Association between delivery of small-for-gestational-age neonate and long-term maternal chronic kidney disease Academic Article uri icon

abstract

  • Objective: To investigate whether delivery of a small for gestational age (SGA) neonate poses a risk for subsequent long-term maternal renal disease. Study design: A population-based study was conducted. Comparison was performed regarding the incidence of long-term renal morbidity in a cohort of women with and without a previous delivery of a SGA neonate. Deliveries occurred during a 25-year period, with a mean follow-up duration of 11.2 years. Renal morbidity included kidney transplantation, chronic renal failure and hypertensive renal disease. Cox proportional hazards model was used to estimate the adjusted hazards ratio (HR) for renal-related hospitalizations and mortality.

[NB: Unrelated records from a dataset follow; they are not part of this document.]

/-- R40, R251, R266 to R273, and where MRD, MWR, MACC, RING_PUSH, RING_POP, REPEAT_ROUND and ALIGN_TIMEOUT complete: an addressed buffer reads the
words that an address token names, writes a data token as its next line, and accumulates one element at a time; a ring stores and delivers in
order, and an error in its head slot stops it; a REPEAT takes its count and keeps the round's tokens; and a part whose align timer ends stops with
MARK_SKEW. -/
def Obligations.TileEvents : Prop :=
  ∀ (s : State),
    let k := s.input.node.c.ix
    let i := s.input.node.site.toNat
    let slot := s.input.node.slot.toNat
    let x := s.site k i
    let outs := s.outs k i 6
    let turn := fun u => s.setSite k i { x with mt := { x.mt with served := u } }
    (∀ a, s.tileReady k i 1 = true → s.tileTurn k i = some 1 → s.tileData k i 2 = some a →
      let named := a.indices.filter (fun p => p.2 != 0xFFFFFFFF)
      ((∀ p ∈ named, x.rBase + 4 * p.2 < 131072 ∧ s.tileUe k i (x.rBase + 4 * p.2) 4 = none) →
        exec .mrd s = .next (fired (turn 1) k i [50] (sendIf outs 48 (mkData (lineOfLanes ((List.range 32).map (fun n =>
          if (n, a.lane n) ∈ named then s.tileWord k i (x.rBase + 4 * a.lane n) else 0))) a.round a.valid x.rFmt)))) ∧
      ((∃ p ∈ named, 131072 ≤ x.rBase + 4 * p.2) → exec .mrd s = .next (((turn 1).stopPart k i 6 6).settle k))) ∧
    (∀ d, s.tileReady k i 1 = true → s.tileTurn k i = some 2 → s.tileData k i 3 = some d → x.wBase + 128 * x.mt.w < 131072 →
      let key := Loc.key (.tile k i (x.wBase + 128 * x.mt.w))
      ∃ t, exec .mwr s = .next t ∧ (t.site k i).mt.w = x.mt.w + 1 ∧ (∀ j, t.ctlAt j = s.ctlAt j) ∧
        (∀ g < 4, hasGroup d.valid g = true → t.bytes (key + 32 * g) 32 = ((lineBytes d.payload).drop (32 * g)).take 32) ∧
        ∀ b, (b < key ∨ key + 128 ≤ b ∨ hasGroup d.valid ((b - key) / 32) = false) → t.byte b = s.byte b) ∧
    (∀ a v n ix rest, s.tileReady k i 1 = true → s.tileTurn k i = some 0 → s.tileData k i 0 = some a → s.tileData k i 1 = some v →
      a.indices.drop x.mt.acc = (n, ix) :: rest →
      let key := Loc.key (.tile k i (x.aBase + 4 * ix))
      let done := fun (u : State) =>
        if rest = [] then fired (u.setMt k i { x.mt with served := 0, acc := 0 }) k i [48, 49] []
        else (u.setMt k i { x.mt with served := 0, acc := x.mt.acc + 1 }).settle k
      (ix = 0xFFFFFFFF → exec .macc s = .next (done (turn 0))) ∧
      (ix ≠ 0xFFFFFFFF → 131068 < x.aBase + 4 * ix → exec .macc s = .next (((turn 0).stopPart k i 6 6).settle k)) ∧
      (ix ≠ 0xFFFFFFFF → x.aBase + 4 * ix ≤ 131068 → s.tileUe k i (x.aBase + 4 * ix) 4 = none →
        let t := done ((turn 0).store key (leBytes 4 (maccWord x.maccOp (leNat (s.bytes key 4)) (v.lane n))))
        exec .macc s = .next t ∧ (∀ j, t.ctlAt j = s.ctlAt j) ∧ ∀ b, b < key ∨ key + 4 ≤ b → t.byte b = s.byte b)) ∧
    (∀ r t, s.input.num = r → r < 4 → s.tileReady k i 2 = true →
      let g := x.mt.ring r
      let out := sendIf outs (48 + r) t
      (g.toks.length < x.ringSlots r → s.head k i (48 + r) = some t → t.isMark = false →
        exec .ringPush s = .next (fired ((s.lineWritten k i (s.ringLine k i r g.toks.length)).setRing k i r { g with toks := g.toks ++ [t] }) k i
          [48 + r] [])) ∧
      (x.ringSlots r ≠ 0 → x.ringSlots r ≤ g.toks.length → exec .ringPush s = .next (s.settle k)) ∧
      (∀ rest, x.ringSlots r ≠ 0 → g.toks = t :: rest → g.run = ⟨[], []⟩ → t.isMark = false →
        (s.ringUe k i r 1 = none → s.roomFor k i out = true →
          exec .ringPop s = .next (fired (s.setRing k i r { g with toks := rest, head := (g.head + 1) % x.ringSlots r }) k i [] out)) ∧
        (∀ u, s.ringUe k i r 1 = some u → exec .ringPop s = .next ((s.tileError k i u).settle k)))) ∧
    (s.tileReady k i 3 = true →
      (∀ c, x.mt.count = none → s.tileData k i 1 = some c →
        exec .repeatRound s = .next (fired (s.setMt k i { x.mt with count := some (c.lane 0) }) k i [49] [])) ∧
      (∀ c t, x.mt.count = some c → s.tileData k i 0 = some t → x.mt.buf.length < 1024 →
        let out := if c = 0 then [] else sendIf outs 48 t
        s.roomFor k i out = true →
        exec .repeatRound s = .next (fired ((s.lineWritten k i x.mt.buf.length).setMt k i { x.mt with buf := x.mt.buf ++ [t] }) k i [48] out))) ∧
    (∀ since, slot < 7 → s.blockedSince k i slot = some since → s.timeoutOf k i slot ≠ 15 → s.timerPaused k = false →
      2 ≤ s.joinSize k i slot → since + 2 ^ (s.timeoutOf k i slot + 10) ≤ s.time.cycle →
      exec .alignTimeout s = .next (s.stopPart k i slot 7) ∧
      ∀ o u, (s.core k).occ = some o → s.findTask o.task = some u → (s.queue o.queue.toNat).st = .active →
        (s.queue o.queue.toNat).resetBy = [] → ((s.stopPart k i slot 7).queue o.queue.toNat).st = .faulting)

/-! ## Marks -/

/-- The mark events with the kind of mark each is for (R245). -/
def Sys2Proof.Machine.markKinds : List (Instr × Nat) :=
  [(.eorMark, 0), (.wswMark, 2), (.modMark, 3), (.flsMark, 4), (.savMark, 5), (.rstMark, 6), (.swpMark, 7), (.tscMark, 8), (.fenMark, 9),
   (.qscMark, 10), (.brkMark, 11)]

/-- Every input of a part has popped its copy of mark `t`, the effect has taken place, copies of the mark leave by every output, and the runs
behind the mark and the part's own units follow on the lowest output (R250). -/
def Sys2Proof.Machine.markPassed (s : State) (k i slot : Nat) (t : Token) (own : List Token) (effect : State → State) : State :=
  let ins := s.runsIn k i slot
  let copies := markCopies t ((ins.map (fun p => p.2)).sum + own.length) (s.markOuts k i slot)
  let s1 := (s.joins k i slot).foldl (fun s n => s.pop k i n) s
  ((((effect s1).emitAll k i copies).setPartRun k i slot ⟨ins, own⟩).stopTimer k i slot).settle k

/-- The copies of mark `t` with a run of `n` tokens have room at a part's outputs. -/
def Sys2Proof.Machine.markRoom (s : State) (k i slot n : Nat) (t : Token) : Prop :=
  s.roomFor k i (markCopies t (((s.runsIn k i slot).map (fun p => p.2)).sum + n) (s.markOuts k i slot)) = true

Results: Out of 99 342 deliveries that met the inclusion criteria, 10 701 (10.7%) occurred in patients who had at least one previous delivery of a SGA neonate. During the follow-up period, patients with a delivery of an SGA neonate had higher rates of renal-related hospitalizations (0.2% versus 0.1%; OR = 1.6, 95% CI 1.01-2.5; p = 0.04). In a Cox proportional hazards model, adjusted for confounders, previous delivery of a SGA neonate was independently associated with subsequent maternal renal-related hospitalizations (adjusted HR, 1.7; 95% CI 1.1-2.8). Conclusion: Delivery of a SGA neonate is an independent risk factor for long-term maternal renal disease.